Darwinisten gebruikten dezelfde techniek ook bij de Australopithecus voor de Neanderthalers, een uitgestorven menselijk ras.
De Neanderthaler ging de wetenschappelijke literatuur in met de ontdekking van de fossielen in 1856 in de Neander Vallei in de buurt van de Duitse stad Düsseldorf. De krommingen in zijn schedel en beenderen werd door de evolutionisten als een veronderstelde primitieve menselijke soort beschouwd.
In 1908 werd een bijna compleet skelet omschreven als behorend tot de Neanderthaler gevonden in de Franse regio van La Chapelle-aux-Saints. De botten werden opnieuw in elkaar gezet door de beroemde paleontoloog en geoloog uit de tijd Marcellin Boule.
De Neanderthaler man die te voorschijn kwam uit deze hermontage had een gebogen houding en een vooruitstekende schedel.
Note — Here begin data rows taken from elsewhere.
-- ==== Sys2Proof/Laws/State.lean ====
section
/-! SUPPORT. What each plain update of the state leaves in each field: one lemma per field per update, so that no proof unfolds a record
update. The last part says the same of the operations that count, report and store. -/

namespace Sys2Proof.Machine

/-! ### setObj -/

@[simp] theorem State.setObj_mode (s : State) (a : Nat) (v : Bytes) : (s.setObj a v).mode = s.mode := rfl
@[simp] theorem State.setObj_dict (s : State) (a : Nat) (v : Bytes) : (s.setObj a v).dict = Assoc.set s.dict a v := rfl
@[simp] theorem State.setObj_inForce (s : State) (a : Nat) (v : Bytes) : (s.setObj a v).inForce = s.inForce := rfl
@[simp] theorem State.setObj_stored (s : State) (a : Nat) (v : Bytes) : (s.setObj a v).stored = s.stored := rfl
@[simp] theorem State.setObj_storedLayout (s : State) (a : Nat) (v : Bytes) : (s.setObj a v).storedLayout = s.storedLayout := rfl
@[simp] theorem State.setObj_weftQueue (s : State) (a : Nat) (v : Bytes) : (s.setObj a v).weftQueue = s.weftQueue := rfl
@[simp] theorem State.setObj_ended (s : State) (a : Nat) (v : Bytes) : (s.setObj a v).ended = s.ended := rfl
@[simp] theorem State.setObj_shown (s : State) (a : Nat) (v : Bytes) : (s.setObj a v).shown = s.shown := rfl
@[simp] theorem State.setObj_keys (s : State) (a : Nat) (v : Bytes) : (s.setObj a v).keys = s.keys := rfl
@[simp] theorem State.setObj_domains (s : State) (a : Nat) (v : Bytes) : (s.setObj a v).domains = s.domains := rfl
@[simp] theorem State.setObj_command (s : State) (a : Nat) (v : Bytes) : (s.setObj a v).command = s.command := rfl
@[simp] theorem State.setObj_profileChange (s : State) (a : Nat) (v : Bytes) : (s.setObj a v).profileChange = s.profileChange := rfl
@[simp] theorem State.setObj_restore (s : State) (a : Nat) (v : Bytes) : (s.setObj a v).restore = s.restore := rfl
@[simp] theorem State.setObj_rst (s : State) (a : Nat) (v : Bytes) : (s.setObj a v).rst = s.rst := rfl
@[simp] theorem State.setObj_options (s : State) (a : Nat) (v : Bytes) : (s.setObj a v).options = s.options := rfl
@[simp] theorem State.setObj_tally (s : State) (a : Nat) (v : Bytes) : (s.setObj a v).tally = s.tally := rfl
@[simp] theorem State.setObj_face (s : State) (a : Nat) (v : Bytes) : (s.setObj a v).face = s.face := rfl
@[simp] theorem State.setObj_clp (s : State) (a : Nat) (v : Bytes) : (s.setObj a v).clp = s.clp := rfl
@[simp] theorem State.setObj_eng (s : State) (a : Nat) (v : Bytes) : (s.setObj a v).eng = s.eng := rfl
@[simp] theorem State.setObj_warp (s : State) (a : Nat) (v : Bytes) : (s.setObj a v).warp = s.warp := rfl
@[simp] theorem State.setObj_time (s : State) (a : Nat) (v : Bytes) : (s.setObj a v).time = s.time := rfl
@[simp] theorem State.setObj_can (s : State) (a : Nat) (v : Bytes) : (s.setObj a v).can = s.can := rfl
@[simp] theorem State.setObj_island (s : State) (a : Nat) (v : Bytes) : (s.setObj a v).island = s.island := rfl
@[simp] theorem State.setObj_io (s : State) (a : Nat) (v : Bytes) : (s.setObj a v).io = s.io := rfl
@[simp] theorem State.setObj_clocks (s : State) (a : Nat) (v : Bytes) : (s.setObj a v).clocks = s.clocks := rfl
@[simp] theorem State.setObj_pd (s : State) (a : Nat) (v : Bytes) : (s.setObj a v).pd = s.pd := rfl
@[simp] theorem State.setObj_stale (s : State) (a : Nat) (v : Bytes) : (s.setObj a v).stale = s.stale := rfl
@[simp] theorem State.setObj_pair (s : State) (a : Nat) (v : Bytes) : (s.setObj a v).pair = s.pair := rfl
@[simp] theorem State.setObj_prp (s : State) (a : Nat) (v : Bytes) : (s.setObj a v).prp = s.prp := rfl
@[simp] theorem State.setObj_firmware (s : State) (a : Nat) (v : Bytes) : (s.setObj a v).firmware = s.firmware := rfl
@[simp] theorem State.setObj_storeFault (s : State) (a : Nat) (v : Bytes) : (s.setObj a v).storeFault = s.storeFault := rfl
@[simp] theorem State.setObj_startTick (s : State) (a : Nat) (v : Bytes) : (s.setObj a v).startTick = s.startTick := rfl
@[simp] theorem State.setObj_captures (s : State) (a : Nat) (v : Bytes) : (s.setObj a v).captures = s.captures := rfl
@[simp] theorem State.setObj_loopsMissed (s : State) (a : Nat) (v : Bytes) : (s.setObj a v).loopsMissed = s.loopsMissed := rfl
@[simp] theorem State.setObj_loopsHeld (s : State) (a : Nat) (v : Bytes) : (s.setObj a v).loopsHeld = s.loopsHeld := rfl
@[simp] theorem State.setObj_tableRam (s : State) (a : Nat) (v : Bytes) : (s.setObj a v).tableRam = s.tableRam := rfl
@[simp] theorem State.setObj_store (s : State) (a : Nat) (v : Bytes) : (s.setObj a v).store = s.store := rfl
@[simp] theorem State.setObj_dram (s : State) (a : Nat) (v : Bytes) : (s.setObj a v).dram = s.dram := rfl
@[simp] theorem State.setObj_window (s : State) (a : Nat) (v : Bytes) : (s.setObj a v).window = s.window := rfl
@[simp] theorem State.setObj_tick (s : State) (a : Nat) (v : Bytes) : (s.setObj a v).tick = s.tick := rfl
@[simp] theorem State.setObj_ticking (s : State) (a : Nat) (v : Bytes) : (s.setObj a v).ticking = s.ticking := rfl
@[simp] theorem State.setObj_timeNs (s : State) (a : Nat) (v : Bytes) : (s.setObj a v).timeNs = s.timeNs := rfl
@[simp] theorem State.setObj_localNs (s : State) (a : Nat) (v : Bytes) : (s.setObj a v).localNs = s.localNs := rfl
@[simp] theorem State.setObj_rtcNs (s : State) (a : Nat) (v : Bytes) : (s.setObj a v).rtcNs = s.rtcNs := rfl
@[simp] theorem State.setObj_tickFlags (s : State) (a : Nat) (v : Bytes) : (s.setObj a v).tickFlags = s.tickFlags := rfl
@[simp] theorem State.setObj_freeCount (s : State) (a : Nat) (v : Bytes) : (s.setObj a v).freeCount = s.freeCount := rfl
@[simp] theorem State.setObj_out (s : State) (a : Nat) (v : Bytes) : (s.setObj a v).out = s.out := rfl
@[simp] theorem State.setObj_pending (s : State) (a : Nat) (v : Bytes) : (s.setObj a v).pending = s.pending := rfl

/-! ### setNum -/

@[simp] theorem State.setNum_mode (s : State) (a v : Nat) : (s.setNum a v).mode = s.mode := rfl
@[simp] theorem State.setNum_dict (s : State) (a v : Nat) : (s.setNum a v).dict = Assoc.set s.dict a (leBytes (objSize a) v) := rfl
@[simp] theorem State.setNum_inForce (s : State) (a v : Nat) : (s.setNum a v).inForce = s.inForce := rfl
@[simp] theorem State.setNum_stored (s : State) (a v : Nat) : (s.setNum a v).stored = s.stored := rfl
@[simp] theorem State.setNum_storedLayout (s : State) (a v : Nat) : (s.setNum a v).storedLayout = s.storedLayout := rfl
@[simp] theorem State.setNum_weftQueue (s : State) (a v : Nat) : (s.setNum a v).weftQueue = s.weftQueue := rfl
@[simp] theorem State.setNum_ended (s : State) (a v : Nat) : (s.setNum a v).ended = s.ended := rfl
@[simp] theorem State.setNum_shown (s : State) (a v : Nat) : (s.setNum a v).shown = s.shown := rfl
@[simp] theorem State.setNum_keys (s : State) (a v : Nat) : (s.setNum a v).keys = s.keys := rfl
@[simp] theorem State.setNum_domains (s : State) (a v : Nat) : (s.setNum a v).domains = s.domains := rfl
@[simp] theorem State.setNum_command (s : State) (a v : Nat) : (s.setNum a v).command = s.command := rfl
@[simp] theorem State.setNum_profileChange (s : State) (a v : Nat) : (s.setNum a v).profileChange = s.profileChange := rfl
@[simp] theorem State.setNum_restore (s : State) (a v : Nat) : (s.setNum a v).restore = s.restore := rfl
@[simp] theorem State.setNum_rst (s : State) (a v : Nat) : (s.setNum a v).rst = s.rst := rfl
@[simp] theorem State.setNum_options (s : State) (a v : Nat) : (s.setNum a v).options = s.options := rfl
@[simp] theorem State.setNum_tally (s : State) (a v : Nat) : (s.setNum a v).tally = s.tally := rfl
@[simp] theorem State.setNum_face (s : State) (a v : Nat) : (s.setNum a v).face = s.face := rfl
@[simp] theorem State.setNum_clp (s : State) (a v : Nat) : (s.setNum a v).clp = s.clp := rfl
@[simp] theorem State.setNum_eng (s : State) (a v : Nat) : (s.setNum a v).eng = s.eng := rfl
@[simp] theorem State.setNum_warp (s : State) (a v : Nat) : (s.setNum a v).warp = s.warp := rfl
@[simp] theorem State.setNum_time (s : State) (a v : Nat) : (s.setNum a v).time = s.time := rfl
@[simp] theorem State.setNum_can (s : State) (a v : Nat) : (s.setNum a v).can = s.can := rfl
@[simp] theorem State.setNum_island (s : State) (a v : Nat) : (s.setNum a v).island = s.island := rfl
@[simp] theorem State.setNum_io (s : State) (a v : Nat) : (s.setNum a v).io = s.io := rfl
@[simp] theorem State.setNum_clocks (s : State) (a v : Nat) : (s.setNum a v).clocks = s.clocks := rfl
@[simp] theorem State.setNum_pd (s : State) (a v : Nat) : (s.setNum a v).pd = s.pd := rfl
@[simp] theorem State.setNum_stale (s : State) (a v : Nat) : (s.setNum a v).stale = s.stale := rfl
@[simp] theorem State.setNum_pair (s : State) (a v : Nat) : (s.setNum a v).pair = s.pair := rfl
@[simp] theorem State.setNum_prp (s : State) (a v : Nat) : (s.setNum a v).prp = s.prp := rfl
@[simp] theorem State.setNum_firmware (s : State) (a v : Nat) : (s.setNum a v).firmware = s.firmware := rfl
@[simp] theorem State.setNum_storeFault (s : State) (a v : Nat) : (s.setNum a v).storeFault = s.storeFault := rfl
@[simp] theorem State.setNum_startTick (s : State) (a v : Nat) : (s.setNum a v).startTick = s.startTick := rfl
@[simp] theorem State.setNum_captures (s : State) (a v : Nat) : (s.setNum a v).captures = s.captures := rfl
@[simp] theorem State.setNum_loopsMissed (s : State) (a v : Nat) : (s.setNum a v).loopsMissed = s.loopsMissed := rfl
@[simp] theorem State.setNum_loopsHeld (s : State) (a v : Nat) : (s.setNum a v).loopsHeld = s.loopsHeld := rfl
@[simp] theorem State.setNum_tableRam (s : State) (a v : Nat) : (s.setNum a v).tableRam = s.tableRam := rfl
@[simp] theorem State.setNum_store (s : State) (a v : Nat) : (s.setNum a v).store = s.store := rfl
@[simp] theorem State.setNum_dram (s : State) (a v : Nat) : (s.setNum a v).dram = s.dram := rfl
@[simp] theorem State.setNum_window (s : State) (a v : Nat) : (s.setNum a v).window = s.window := rfl
@[simp] theorem State.setNum_tick (s : State) (a v : Nat) : (s.setNum a v).tick = s.tick := rfl
@[simp] theorem State.setNum_ticking (s : State) (a v : Nat) : (s.setNum a v).ticking = s.ticking := rfl
@[simp] theorem State.setNum_timeNs (s : State) (a v : Nat) : (s.setNum a v).timeNs = s.timeNs := rfl
@[simp] theorem State.setNum_localNs (s : State) (a v : Nat) : (s.setNum a v).localNs = s.localNs := rfl
@[simp] theorem State.setNum_rtcNs (s : State) (a v : Nat) : (s.setNum a v).rtcNs = s.rtcNs := rfl
@[simp] theorem State.setNum_tickFlags (s : State) (a v : Nat) : (s.setNum a v).tickFlags = s.tickFlags := rfl
@[simp] theorem State.setNum_freeCount (s : State) (a v : Nat) : (s.setNum a v).freeCount = s.freeCount := rfl
@[simp] theorem State.setNum_out (s : State) (a v : Nat) : (s.setNum a v).out = s.out := rfl
@[simp] theorem State.setNum_pending (s : State) (a v : Nat) : (s.setNum a v).pending = s.pending := rfl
Zijn benen waren ook gesloten bij de gewrichten, dat betekent dat het geen volledig rechtopstaand postuur had.
Dankzij deze verschijning, werd de indruk gewekt in de gedachten van de mensen dat de Neanderthaler een primitief wezen was. Neanderthalers werden ook afgebeeld als aap-man in fictieve illustraties.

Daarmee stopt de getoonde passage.